§ **WHAT IS EXPECTED**
Take the listing below and print exactly the lines starting at the line containing "let hit (i : Nat)" and ending at the line containing "def peekTarget (s", both ends included, and no others.

§ **GIVEN DATA**
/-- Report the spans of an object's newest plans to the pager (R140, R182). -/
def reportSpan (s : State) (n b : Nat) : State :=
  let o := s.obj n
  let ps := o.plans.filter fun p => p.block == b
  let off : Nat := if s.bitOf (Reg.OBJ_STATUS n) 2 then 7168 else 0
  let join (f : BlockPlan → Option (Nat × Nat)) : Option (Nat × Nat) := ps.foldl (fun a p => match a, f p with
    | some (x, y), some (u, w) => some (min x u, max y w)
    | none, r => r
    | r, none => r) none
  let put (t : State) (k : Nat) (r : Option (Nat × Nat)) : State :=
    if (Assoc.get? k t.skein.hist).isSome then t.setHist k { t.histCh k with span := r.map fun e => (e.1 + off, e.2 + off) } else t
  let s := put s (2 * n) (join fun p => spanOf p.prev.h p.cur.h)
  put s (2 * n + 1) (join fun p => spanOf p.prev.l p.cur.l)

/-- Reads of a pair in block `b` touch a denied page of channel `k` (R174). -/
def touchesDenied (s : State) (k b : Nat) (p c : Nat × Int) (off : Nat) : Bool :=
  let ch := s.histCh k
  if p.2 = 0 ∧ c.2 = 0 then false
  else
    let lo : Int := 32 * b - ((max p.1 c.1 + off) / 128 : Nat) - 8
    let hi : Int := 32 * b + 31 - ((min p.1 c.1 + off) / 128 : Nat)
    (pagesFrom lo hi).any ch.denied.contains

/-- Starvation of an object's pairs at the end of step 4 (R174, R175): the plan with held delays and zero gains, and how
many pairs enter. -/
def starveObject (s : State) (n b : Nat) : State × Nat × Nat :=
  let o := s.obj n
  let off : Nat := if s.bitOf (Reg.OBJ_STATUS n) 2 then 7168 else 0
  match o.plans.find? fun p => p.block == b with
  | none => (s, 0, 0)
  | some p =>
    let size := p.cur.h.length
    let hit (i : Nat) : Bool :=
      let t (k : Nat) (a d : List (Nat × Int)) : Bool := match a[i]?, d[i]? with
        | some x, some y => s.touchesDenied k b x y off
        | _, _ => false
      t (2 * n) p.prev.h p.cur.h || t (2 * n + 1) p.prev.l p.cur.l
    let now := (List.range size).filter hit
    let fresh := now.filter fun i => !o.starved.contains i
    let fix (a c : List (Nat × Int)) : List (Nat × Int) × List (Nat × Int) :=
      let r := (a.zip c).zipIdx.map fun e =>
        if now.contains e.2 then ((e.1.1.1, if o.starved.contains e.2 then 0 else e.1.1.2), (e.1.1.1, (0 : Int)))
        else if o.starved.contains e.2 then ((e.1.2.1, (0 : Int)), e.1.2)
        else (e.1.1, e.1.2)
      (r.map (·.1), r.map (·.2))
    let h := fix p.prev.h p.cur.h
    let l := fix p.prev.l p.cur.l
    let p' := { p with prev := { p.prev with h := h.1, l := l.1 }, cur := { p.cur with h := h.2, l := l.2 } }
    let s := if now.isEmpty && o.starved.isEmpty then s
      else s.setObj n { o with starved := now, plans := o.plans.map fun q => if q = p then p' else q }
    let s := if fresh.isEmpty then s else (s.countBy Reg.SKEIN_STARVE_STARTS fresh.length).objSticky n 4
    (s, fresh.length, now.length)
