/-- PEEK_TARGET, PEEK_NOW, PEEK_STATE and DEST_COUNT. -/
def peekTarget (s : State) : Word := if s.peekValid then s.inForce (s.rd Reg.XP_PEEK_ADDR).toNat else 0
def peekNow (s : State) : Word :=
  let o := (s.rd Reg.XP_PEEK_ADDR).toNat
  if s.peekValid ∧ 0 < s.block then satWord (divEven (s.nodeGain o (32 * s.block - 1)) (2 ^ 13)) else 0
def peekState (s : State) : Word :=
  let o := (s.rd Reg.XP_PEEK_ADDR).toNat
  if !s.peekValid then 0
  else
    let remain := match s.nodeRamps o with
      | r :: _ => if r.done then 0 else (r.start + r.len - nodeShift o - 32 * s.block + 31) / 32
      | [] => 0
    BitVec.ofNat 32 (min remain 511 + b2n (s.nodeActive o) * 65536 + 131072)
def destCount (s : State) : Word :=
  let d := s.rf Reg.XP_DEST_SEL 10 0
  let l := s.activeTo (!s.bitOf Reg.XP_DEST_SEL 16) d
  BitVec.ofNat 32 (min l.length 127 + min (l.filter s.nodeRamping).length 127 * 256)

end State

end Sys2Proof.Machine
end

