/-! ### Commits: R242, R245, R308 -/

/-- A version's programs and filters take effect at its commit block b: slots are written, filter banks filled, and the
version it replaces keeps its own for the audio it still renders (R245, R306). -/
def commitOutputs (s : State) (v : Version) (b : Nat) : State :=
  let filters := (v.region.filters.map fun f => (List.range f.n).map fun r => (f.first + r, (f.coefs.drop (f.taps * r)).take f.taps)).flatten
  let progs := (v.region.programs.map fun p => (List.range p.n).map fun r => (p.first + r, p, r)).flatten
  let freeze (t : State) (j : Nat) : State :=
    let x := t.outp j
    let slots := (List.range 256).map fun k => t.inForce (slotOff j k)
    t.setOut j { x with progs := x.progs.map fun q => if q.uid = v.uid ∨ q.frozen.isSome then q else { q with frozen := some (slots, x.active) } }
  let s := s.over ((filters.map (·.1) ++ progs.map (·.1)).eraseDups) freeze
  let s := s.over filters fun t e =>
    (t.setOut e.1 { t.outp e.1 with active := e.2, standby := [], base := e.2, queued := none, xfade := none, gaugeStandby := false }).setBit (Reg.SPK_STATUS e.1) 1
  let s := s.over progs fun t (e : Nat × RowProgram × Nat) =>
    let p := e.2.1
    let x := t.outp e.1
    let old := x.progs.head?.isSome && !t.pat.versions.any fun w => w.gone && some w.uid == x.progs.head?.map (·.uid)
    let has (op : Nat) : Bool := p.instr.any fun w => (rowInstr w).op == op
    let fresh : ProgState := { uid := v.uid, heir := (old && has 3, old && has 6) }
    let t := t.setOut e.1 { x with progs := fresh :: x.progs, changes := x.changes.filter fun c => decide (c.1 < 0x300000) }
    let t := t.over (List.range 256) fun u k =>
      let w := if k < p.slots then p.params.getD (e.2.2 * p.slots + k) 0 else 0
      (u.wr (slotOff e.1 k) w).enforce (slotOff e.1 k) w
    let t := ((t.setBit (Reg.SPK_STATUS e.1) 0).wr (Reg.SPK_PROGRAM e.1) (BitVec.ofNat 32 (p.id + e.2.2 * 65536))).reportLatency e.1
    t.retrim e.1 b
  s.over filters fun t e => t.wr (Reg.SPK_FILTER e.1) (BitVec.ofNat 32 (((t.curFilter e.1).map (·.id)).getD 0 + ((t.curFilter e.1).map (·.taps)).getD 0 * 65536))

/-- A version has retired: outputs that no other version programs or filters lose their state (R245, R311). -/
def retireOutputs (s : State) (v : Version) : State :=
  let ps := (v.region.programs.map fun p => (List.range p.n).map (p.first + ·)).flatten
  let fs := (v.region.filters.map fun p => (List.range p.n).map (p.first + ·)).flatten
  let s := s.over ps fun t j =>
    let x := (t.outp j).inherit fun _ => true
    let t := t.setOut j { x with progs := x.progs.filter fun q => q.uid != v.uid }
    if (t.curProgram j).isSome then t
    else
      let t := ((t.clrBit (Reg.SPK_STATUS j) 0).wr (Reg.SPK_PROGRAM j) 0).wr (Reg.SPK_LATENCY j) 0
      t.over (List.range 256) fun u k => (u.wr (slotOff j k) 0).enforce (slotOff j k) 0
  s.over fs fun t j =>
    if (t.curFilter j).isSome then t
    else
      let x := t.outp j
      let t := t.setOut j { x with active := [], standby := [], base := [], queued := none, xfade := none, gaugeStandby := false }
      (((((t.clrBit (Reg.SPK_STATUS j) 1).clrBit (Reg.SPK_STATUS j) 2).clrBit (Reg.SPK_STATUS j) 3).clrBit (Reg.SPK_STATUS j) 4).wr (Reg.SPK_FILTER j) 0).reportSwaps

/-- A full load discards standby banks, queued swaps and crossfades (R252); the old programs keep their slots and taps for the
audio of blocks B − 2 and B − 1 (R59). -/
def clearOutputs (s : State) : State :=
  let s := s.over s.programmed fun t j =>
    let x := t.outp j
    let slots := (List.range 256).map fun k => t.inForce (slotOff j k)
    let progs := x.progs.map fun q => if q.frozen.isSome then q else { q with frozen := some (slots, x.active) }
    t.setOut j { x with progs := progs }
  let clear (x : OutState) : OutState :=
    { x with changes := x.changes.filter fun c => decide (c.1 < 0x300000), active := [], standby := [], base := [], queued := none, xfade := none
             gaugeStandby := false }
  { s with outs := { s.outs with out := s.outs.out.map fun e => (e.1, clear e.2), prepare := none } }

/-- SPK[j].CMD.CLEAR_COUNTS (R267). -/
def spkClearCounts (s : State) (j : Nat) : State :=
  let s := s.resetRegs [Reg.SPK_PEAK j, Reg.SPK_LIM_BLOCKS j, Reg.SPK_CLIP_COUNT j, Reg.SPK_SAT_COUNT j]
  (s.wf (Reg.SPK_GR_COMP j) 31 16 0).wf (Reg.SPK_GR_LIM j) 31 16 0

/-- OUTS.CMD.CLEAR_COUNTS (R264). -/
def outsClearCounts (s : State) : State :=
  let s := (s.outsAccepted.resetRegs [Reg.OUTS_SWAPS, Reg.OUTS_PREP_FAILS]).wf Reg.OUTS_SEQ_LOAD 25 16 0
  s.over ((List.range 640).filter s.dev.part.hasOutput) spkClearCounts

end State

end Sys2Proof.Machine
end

§ **ANSWER SPACE**
    let hit (i : Nat) : Bool :=
      let t (k : Nat) (a d : List (Nat × Int)) : Bool := match a[i]?, d[i]? with
        | some x, some y => s.touchesDenied k b x y off
        | _, _ => false
      t (2 * n) p.prev.h p.cur.h || t (2 * n + 1) p.prev.l p.cur.l
    let now := (List.range size).filter hit
    let fresh := now.filter fun i => !o.starved.contains i
    let fix (a c : List (Nat × Int)) : List (Nat × Int) × List (Nat × Int) :=
      let r := (a.zip c).zipIdx.map fun e =>
        if now.contains e.2 then ((e.1.1.1, if o.starved.contains e.2 then 0 else e.1.1.2), (e.1.1.1, (0 : Int)))
        else if o.starved.contains e.2 then ((e.1.2.1, (0 : Int)), e.1.2)
        else (e.1.1, e.1.2)
      (r.map (·.1), r.map (·.2))
    let h := fix p.prev.h p.cur.h
    let l := fix p.prev.l p.cur.l
    let p' := { p with prev := { p.prev with h := h.1, l := l.1 }, cur := { p.cur with h := h.2, l := l.2 } }
    let s := if now.isEmpty && o.starved.isEmpty then s
      else s.setObj n { o with starved := now, plans := o.plans.map fun q => if q = p then p' else q }
    let s := if fresh.isEmpty then s else (s.countBy Reg.SKEIN_STARVE_STARTS fresh.length).objSticky n 4
    (s, fresh.length, now.length)
/-- PEEK_TARGET, PEEK_NOW, PEEK_STATE and DEST_COUNT. -/
def peekTarget (s : State) : Word := if s.peekValid then s.inForce (s.rd Reg.XP_PEEK_ADDR).toNat else 0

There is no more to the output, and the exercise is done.